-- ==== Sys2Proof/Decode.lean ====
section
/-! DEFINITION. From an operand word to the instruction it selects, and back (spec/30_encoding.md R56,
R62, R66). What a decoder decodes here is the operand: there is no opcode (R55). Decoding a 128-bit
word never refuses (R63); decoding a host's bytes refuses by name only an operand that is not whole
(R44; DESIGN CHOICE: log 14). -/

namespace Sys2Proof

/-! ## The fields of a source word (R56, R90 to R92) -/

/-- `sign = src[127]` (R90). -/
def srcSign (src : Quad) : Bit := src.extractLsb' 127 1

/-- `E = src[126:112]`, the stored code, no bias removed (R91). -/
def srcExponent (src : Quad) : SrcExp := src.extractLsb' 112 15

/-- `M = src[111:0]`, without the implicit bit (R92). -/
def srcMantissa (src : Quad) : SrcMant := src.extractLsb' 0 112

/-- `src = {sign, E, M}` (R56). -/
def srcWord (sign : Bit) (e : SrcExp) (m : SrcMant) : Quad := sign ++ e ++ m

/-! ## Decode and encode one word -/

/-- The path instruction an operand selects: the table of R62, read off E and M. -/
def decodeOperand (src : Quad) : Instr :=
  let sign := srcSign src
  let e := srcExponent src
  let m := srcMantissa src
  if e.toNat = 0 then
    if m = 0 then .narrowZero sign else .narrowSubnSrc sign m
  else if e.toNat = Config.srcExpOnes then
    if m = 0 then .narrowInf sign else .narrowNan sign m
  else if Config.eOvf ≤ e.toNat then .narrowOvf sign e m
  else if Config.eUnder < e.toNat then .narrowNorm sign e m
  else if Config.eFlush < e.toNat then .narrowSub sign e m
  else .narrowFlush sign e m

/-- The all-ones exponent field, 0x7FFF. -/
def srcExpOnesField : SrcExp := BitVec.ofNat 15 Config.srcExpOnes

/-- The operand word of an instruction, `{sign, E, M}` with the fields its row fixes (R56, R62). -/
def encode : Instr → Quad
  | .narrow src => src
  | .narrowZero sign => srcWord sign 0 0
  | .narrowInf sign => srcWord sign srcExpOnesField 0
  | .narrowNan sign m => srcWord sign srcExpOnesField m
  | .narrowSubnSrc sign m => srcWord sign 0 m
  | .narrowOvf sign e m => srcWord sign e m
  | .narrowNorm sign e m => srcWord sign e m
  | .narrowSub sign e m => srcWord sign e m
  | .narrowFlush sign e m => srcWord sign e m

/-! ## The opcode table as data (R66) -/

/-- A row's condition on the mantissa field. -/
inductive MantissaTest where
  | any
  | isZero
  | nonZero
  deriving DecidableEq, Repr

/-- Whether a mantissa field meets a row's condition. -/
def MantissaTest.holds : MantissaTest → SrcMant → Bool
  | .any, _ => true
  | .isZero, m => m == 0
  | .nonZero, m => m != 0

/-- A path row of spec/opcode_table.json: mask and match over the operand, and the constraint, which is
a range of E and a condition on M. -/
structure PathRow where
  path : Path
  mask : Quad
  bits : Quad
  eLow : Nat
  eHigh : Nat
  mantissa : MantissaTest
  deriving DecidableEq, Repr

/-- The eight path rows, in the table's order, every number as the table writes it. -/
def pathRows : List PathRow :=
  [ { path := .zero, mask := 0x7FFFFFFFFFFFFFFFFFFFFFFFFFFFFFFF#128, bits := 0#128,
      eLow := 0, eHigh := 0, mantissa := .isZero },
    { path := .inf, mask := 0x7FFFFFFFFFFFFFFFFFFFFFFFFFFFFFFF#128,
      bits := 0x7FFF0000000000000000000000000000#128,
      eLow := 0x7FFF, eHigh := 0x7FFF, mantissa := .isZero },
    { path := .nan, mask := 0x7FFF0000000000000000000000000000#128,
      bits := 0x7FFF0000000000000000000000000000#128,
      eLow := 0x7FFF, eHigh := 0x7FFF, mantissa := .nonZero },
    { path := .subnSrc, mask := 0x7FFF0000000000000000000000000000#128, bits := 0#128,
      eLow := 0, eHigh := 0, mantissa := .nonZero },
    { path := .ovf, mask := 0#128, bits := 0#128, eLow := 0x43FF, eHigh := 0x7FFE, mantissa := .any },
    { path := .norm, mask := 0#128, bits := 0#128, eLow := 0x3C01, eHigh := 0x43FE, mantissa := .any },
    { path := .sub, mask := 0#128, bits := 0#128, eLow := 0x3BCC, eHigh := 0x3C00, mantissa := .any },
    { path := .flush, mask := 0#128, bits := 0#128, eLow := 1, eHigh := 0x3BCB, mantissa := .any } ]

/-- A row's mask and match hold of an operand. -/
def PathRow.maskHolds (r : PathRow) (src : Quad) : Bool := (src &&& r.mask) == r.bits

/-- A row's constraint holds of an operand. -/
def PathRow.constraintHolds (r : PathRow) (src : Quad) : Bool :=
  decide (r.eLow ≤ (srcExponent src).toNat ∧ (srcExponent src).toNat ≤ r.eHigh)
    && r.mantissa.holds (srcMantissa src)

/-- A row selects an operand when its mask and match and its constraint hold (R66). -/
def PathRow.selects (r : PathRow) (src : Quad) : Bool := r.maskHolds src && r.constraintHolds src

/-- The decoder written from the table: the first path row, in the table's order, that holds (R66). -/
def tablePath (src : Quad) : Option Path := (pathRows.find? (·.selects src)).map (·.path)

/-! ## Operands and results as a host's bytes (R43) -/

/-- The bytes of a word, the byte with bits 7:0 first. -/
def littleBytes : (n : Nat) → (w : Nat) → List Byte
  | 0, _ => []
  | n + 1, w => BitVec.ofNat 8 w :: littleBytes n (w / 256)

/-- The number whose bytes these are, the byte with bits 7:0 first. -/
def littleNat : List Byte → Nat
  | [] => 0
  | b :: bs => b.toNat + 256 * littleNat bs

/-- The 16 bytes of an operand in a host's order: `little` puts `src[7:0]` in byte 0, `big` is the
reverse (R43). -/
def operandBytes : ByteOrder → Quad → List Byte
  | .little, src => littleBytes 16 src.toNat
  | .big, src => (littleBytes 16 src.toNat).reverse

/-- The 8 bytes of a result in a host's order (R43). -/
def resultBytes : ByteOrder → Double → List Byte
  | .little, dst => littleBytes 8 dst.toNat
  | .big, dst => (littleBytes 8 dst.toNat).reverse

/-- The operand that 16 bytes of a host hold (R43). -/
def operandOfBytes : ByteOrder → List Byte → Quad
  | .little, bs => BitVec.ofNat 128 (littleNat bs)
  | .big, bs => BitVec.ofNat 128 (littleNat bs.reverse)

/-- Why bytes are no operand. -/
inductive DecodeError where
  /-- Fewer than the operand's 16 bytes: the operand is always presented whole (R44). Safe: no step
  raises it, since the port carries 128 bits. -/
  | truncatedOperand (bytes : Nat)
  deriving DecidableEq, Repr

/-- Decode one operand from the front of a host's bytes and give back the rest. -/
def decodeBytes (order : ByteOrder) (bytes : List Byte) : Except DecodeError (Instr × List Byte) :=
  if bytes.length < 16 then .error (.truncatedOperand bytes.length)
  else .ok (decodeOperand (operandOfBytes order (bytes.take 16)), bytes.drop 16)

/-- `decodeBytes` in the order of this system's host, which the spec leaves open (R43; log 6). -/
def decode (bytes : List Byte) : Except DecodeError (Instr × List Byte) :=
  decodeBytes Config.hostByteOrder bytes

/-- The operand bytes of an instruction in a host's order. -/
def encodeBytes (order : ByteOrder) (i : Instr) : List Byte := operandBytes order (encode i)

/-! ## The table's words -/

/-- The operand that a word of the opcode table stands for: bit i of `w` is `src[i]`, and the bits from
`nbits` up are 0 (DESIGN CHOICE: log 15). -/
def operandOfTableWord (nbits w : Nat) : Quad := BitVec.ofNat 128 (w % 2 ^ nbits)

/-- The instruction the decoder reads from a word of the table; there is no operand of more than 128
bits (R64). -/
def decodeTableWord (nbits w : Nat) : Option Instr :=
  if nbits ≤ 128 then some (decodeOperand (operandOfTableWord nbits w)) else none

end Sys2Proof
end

***

[What the task requires]
Your answer should be a single number: the count of lines above that contain the word "srcExpOnesField".

[Exercise response]
3